═══ GIVEN INFORMATION
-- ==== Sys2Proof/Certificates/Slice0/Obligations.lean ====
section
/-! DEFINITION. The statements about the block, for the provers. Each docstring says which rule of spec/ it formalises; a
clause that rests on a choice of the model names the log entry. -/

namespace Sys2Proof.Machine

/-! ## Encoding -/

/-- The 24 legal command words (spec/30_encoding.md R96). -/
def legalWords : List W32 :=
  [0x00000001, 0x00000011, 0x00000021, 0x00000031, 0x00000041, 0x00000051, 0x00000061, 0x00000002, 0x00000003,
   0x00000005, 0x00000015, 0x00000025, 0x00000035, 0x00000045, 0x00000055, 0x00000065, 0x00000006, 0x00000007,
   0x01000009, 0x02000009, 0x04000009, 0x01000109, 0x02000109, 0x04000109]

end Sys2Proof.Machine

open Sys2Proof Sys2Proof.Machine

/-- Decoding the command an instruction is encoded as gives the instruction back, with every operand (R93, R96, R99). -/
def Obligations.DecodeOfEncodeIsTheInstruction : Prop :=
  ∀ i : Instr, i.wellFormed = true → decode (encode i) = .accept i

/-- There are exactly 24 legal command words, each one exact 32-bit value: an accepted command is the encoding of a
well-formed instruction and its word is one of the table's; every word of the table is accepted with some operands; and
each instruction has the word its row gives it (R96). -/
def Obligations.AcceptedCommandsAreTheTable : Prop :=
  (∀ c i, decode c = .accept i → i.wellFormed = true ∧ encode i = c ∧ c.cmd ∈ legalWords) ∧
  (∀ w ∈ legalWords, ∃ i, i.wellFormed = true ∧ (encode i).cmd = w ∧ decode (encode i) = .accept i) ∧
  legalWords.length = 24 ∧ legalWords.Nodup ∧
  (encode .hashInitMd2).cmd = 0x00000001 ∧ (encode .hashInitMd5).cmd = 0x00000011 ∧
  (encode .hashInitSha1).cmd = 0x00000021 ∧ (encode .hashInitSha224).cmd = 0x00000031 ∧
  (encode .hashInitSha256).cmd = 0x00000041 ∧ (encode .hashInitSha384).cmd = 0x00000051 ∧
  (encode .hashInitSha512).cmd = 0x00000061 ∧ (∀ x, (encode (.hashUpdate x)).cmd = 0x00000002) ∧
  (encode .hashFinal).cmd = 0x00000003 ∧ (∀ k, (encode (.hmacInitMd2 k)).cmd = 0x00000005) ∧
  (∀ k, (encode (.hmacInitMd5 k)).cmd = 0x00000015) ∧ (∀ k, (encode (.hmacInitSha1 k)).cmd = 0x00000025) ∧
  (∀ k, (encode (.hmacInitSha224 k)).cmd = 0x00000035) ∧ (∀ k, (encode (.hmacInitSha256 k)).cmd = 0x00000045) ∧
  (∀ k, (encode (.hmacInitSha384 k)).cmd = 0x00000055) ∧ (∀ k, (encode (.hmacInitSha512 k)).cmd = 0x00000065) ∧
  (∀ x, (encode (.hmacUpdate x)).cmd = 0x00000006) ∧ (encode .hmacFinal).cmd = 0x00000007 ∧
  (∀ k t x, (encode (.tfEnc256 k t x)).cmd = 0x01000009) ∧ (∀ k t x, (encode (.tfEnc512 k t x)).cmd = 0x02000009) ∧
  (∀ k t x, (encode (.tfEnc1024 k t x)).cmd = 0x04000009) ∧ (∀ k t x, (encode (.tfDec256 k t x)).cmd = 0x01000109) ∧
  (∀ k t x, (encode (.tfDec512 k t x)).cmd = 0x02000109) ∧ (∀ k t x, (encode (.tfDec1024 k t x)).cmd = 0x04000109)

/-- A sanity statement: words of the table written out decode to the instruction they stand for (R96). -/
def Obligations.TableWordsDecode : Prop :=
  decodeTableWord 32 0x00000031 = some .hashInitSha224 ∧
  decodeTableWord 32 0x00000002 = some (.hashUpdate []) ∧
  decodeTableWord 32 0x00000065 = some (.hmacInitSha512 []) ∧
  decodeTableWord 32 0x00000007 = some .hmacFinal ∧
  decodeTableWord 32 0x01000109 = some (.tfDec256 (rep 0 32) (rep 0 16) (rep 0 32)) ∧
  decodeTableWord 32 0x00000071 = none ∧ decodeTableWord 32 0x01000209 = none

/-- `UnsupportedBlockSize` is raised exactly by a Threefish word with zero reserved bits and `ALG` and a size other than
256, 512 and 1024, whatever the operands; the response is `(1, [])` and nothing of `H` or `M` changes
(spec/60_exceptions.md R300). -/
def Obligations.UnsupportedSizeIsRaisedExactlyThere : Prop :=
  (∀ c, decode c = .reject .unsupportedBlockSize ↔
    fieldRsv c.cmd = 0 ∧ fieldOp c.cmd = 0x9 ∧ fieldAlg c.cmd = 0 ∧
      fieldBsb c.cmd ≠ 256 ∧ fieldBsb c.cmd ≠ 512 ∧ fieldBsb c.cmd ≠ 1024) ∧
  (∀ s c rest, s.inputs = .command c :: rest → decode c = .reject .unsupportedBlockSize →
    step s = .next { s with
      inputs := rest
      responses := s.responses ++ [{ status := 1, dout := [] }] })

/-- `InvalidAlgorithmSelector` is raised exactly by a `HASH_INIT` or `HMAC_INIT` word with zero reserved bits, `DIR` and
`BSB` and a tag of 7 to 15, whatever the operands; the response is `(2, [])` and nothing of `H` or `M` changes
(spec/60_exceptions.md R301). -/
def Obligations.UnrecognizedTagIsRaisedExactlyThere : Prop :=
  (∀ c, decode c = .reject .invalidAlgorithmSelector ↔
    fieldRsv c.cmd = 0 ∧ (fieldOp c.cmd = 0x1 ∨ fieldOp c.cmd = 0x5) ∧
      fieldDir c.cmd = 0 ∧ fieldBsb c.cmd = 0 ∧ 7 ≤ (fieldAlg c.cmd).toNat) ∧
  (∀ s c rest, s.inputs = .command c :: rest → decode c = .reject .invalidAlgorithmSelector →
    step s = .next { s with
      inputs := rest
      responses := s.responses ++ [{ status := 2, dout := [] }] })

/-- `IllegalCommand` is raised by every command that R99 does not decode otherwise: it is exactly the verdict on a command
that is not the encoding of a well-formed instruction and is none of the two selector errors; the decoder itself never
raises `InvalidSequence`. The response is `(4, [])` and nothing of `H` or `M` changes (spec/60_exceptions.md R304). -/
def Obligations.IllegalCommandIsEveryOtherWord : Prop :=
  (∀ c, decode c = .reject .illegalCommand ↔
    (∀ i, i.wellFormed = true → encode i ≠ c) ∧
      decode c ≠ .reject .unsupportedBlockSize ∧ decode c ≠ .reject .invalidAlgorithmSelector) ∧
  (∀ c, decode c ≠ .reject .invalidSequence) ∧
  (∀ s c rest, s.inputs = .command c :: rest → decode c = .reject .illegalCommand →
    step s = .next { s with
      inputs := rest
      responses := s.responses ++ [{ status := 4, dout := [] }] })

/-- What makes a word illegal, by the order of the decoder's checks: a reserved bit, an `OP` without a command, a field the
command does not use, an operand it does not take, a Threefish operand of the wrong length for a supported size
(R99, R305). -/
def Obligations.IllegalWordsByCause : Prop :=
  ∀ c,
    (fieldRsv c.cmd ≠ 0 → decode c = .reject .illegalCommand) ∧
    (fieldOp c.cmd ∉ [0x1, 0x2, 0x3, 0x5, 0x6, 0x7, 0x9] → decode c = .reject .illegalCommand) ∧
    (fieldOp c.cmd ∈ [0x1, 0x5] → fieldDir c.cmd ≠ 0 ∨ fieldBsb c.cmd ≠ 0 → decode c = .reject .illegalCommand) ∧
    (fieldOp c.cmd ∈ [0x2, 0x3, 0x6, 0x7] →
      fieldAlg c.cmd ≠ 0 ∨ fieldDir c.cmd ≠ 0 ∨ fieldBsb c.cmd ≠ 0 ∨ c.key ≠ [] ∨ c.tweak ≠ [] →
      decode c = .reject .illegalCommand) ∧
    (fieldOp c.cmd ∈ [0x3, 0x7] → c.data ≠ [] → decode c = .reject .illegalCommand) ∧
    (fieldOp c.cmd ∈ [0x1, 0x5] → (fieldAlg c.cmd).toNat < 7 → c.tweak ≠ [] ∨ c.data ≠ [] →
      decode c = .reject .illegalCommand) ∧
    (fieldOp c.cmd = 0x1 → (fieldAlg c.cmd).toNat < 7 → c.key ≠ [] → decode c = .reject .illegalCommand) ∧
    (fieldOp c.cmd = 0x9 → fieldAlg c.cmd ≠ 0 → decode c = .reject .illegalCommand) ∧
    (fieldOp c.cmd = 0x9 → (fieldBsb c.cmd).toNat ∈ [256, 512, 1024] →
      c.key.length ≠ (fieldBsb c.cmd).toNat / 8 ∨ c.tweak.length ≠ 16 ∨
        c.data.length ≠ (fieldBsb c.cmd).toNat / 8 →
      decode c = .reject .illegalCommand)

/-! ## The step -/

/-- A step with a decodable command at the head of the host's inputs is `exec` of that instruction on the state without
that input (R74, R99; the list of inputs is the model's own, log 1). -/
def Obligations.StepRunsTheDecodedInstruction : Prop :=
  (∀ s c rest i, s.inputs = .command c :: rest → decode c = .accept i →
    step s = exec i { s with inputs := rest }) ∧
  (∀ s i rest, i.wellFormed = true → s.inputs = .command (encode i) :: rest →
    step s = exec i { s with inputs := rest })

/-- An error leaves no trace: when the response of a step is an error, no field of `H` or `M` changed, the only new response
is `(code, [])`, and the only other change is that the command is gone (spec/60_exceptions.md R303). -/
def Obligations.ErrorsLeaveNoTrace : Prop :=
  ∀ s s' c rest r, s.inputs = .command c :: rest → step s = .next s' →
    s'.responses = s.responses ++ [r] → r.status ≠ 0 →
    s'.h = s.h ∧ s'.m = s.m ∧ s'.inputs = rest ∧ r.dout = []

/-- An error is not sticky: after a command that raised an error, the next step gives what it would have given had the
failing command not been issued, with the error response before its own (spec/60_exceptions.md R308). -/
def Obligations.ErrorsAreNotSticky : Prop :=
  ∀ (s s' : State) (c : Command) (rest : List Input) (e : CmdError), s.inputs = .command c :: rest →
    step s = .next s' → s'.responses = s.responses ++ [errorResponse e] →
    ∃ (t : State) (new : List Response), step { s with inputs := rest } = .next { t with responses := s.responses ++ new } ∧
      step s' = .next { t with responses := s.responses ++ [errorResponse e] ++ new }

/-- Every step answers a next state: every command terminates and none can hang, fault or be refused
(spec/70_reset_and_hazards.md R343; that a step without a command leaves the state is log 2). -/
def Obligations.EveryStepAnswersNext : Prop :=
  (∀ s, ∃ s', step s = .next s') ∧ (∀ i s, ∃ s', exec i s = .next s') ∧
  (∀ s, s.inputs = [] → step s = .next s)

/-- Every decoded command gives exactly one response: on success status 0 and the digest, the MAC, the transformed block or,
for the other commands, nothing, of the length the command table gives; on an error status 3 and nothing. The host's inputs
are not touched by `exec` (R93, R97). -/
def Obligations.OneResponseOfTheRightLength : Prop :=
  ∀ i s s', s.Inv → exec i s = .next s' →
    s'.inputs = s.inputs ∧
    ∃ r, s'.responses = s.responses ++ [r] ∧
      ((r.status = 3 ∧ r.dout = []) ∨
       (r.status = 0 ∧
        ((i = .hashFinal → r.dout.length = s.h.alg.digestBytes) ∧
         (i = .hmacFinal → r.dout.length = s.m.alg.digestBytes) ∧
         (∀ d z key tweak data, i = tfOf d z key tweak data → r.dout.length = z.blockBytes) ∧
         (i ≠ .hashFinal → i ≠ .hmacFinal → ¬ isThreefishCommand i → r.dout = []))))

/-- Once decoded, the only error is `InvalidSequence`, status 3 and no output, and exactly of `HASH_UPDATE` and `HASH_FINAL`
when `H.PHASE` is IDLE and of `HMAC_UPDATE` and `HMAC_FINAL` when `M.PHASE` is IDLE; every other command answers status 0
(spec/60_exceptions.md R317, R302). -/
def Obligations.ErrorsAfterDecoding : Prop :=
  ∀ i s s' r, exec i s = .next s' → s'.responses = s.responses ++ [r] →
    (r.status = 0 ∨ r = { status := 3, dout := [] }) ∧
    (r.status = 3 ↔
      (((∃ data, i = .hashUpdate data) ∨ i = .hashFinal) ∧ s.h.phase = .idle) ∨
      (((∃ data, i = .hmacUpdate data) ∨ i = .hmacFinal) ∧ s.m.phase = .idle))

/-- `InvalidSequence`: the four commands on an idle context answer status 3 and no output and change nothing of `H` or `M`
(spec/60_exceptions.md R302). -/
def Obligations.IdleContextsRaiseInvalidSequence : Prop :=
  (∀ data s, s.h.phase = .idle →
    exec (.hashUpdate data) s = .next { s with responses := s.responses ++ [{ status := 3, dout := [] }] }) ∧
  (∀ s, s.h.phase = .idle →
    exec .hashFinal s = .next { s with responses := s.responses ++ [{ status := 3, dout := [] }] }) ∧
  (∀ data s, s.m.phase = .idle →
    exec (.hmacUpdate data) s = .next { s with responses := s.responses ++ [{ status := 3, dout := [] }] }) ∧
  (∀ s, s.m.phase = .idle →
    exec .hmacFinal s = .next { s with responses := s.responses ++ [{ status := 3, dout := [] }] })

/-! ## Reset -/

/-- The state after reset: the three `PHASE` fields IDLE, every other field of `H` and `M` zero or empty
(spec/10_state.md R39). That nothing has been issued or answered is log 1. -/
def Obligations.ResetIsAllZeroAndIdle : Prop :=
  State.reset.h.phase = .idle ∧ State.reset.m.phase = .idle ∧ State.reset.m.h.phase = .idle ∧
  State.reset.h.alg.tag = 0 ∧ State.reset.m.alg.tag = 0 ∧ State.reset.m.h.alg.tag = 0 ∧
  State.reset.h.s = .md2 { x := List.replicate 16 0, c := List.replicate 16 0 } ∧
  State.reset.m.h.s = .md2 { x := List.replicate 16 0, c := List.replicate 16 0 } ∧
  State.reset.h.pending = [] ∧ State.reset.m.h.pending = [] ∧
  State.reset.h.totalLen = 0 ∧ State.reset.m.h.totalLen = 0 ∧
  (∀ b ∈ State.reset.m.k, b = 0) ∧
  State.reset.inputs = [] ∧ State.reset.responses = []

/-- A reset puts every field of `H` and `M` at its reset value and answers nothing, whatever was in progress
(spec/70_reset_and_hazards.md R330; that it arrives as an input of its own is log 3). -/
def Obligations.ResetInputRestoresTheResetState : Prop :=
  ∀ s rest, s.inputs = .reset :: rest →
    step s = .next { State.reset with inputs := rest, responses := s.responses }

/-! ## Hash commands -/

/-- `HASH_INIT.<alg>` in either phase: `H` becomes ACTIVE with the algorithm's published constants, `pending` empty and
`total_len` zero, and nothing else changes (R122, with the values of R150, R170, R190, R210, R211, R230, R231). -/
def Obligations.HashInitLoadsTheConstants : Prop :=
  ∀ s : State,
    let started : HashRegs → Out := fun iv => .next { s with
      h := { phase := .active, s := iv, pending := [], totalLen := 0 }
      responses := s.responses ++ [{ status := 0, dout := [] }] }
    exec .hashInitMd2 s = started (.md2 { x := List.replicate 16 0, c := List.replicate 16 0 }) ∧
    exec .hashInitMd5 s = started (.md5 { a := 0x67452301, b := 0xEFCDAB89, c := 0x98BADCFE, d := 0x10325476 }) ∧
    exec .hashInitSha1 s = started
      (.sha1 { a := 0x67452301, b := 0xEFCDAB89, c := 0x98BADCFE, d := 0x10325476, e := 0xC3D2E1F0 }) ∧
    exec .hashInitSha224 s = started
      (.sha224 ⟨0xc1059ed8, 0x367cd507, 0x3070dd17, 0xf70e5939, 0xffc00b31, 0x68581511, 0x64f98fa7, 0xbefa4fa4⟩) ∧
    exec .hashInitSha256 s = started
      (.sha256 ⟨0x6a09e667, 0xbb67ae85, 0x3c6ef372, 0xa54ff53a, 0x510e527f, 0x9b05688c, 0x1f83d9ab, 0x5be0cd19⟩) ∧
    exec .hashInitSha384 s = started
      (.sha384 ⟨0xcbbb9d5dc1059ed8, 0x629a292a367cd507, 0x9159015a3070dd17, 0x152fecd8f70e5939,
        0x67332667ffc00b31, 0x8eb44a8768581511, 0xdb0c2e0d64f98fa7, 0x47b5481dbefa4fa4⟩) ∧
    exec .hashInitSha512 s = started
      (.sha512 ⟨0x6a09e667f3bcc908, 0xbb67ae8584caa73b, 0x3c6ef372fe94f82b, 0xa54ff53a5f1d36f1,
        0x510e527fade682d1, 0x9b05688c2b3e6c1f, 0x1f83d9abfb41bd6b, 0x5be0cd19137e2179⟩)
══════
**EXERCISE AIM**
Among the records above, repeat exactly the line with "failing command not", the line with "(r.status = 3 ↔", and every line in between, and only those.

**WRITTEN ANSWER**
failing command not been issued, with the error response before its own (spec/60_exceptions.md R308). -/
def Obligations.ErrorsAreNotSticky : Prop :=
  ∀ (s s' : State) (c : Command) (rest : List Input) (e : CmdError), s.inputs = .command c :: rest →
    step s = .next s' → s'.responses = s.responses ++ [errorResponse e] →
    ∃ (t : State) (new : List Response), step { s with inputs := rest } = .next { t with responses := s.responses ++ new } ∧
      step s' = .next { t with responses := s.responses ++ [errorResponse e] ++ new }

/-- Every step answers a next state: every command terminates and none can hang, fault or be refused
(spec/70_reset_and_hazards.md R343; that a step without a command leaves the state is log 2). -/
def Obligations.EveryStepAnswersNext : Prop :=
  (∀ s, ∃ s', step s = .next s') ∧ (∀ i s, ∃ s', exec i s = .next s') ∧
  (∀ s, s.inputs = [] → step s = .next s)

/-- Every decoded command gives exactly one response: on success status 0 and the digest, the MAC, the transformed block or,
for the other commands, nothing, of the length the command table gives; on an error status 3 and nothing. The host's inputs
are not touched by `exec` (R93, R97). -/
def Obligations.OneResponseOfTheRightLength : Prop :=
  ∀ i s s', s.Inv → exec i s = .next s' →
    s'.inputs = s.inputs ∧
    ∃ r, s'.responses = s.responses ++ [r] ∧
      ((r.status = 3 ∧ r.dout = []) ∨
       (r.status = 0 ∧
        ((i = .hashFinal → r.dout.length = s.h.alg.digestBytes) ∧
         (i = .hmacFinal → r.dout.length = s.m.alg.digestBytes) ∧
         (∀ d z key tweak data, i = tfOf d z key tweak data → r.dout.length = z.blockBytes) ∧
         (i ≠ .hashFinal → i ≠ .hmacFinal → ¬ isThreefishCommand i → r.dout = []))))

/-- Once decoded, the only error is `InvalidSequence`, status 3 and no output, and exactly of `HASH_UPDATE` and `HASH_FINAL`
when `H.PHASE` is IDLE and of `HMAC_UPDATE` and `HMAC_FINAL` when `M.PHASE` is IDLE; every other command answers status 0
(spec/60_exceptions.md R317, R302). -/
def Obligations.ErrorsAfterDecoding : Prop :=
  ∀ i s s' r, exec i s = .next s' → s'.responses = s.responses ++ [r] →
    (r.status = 0 ∨ r = { status := 3, dout := [] }) ∧
    (r.status = 3 ↔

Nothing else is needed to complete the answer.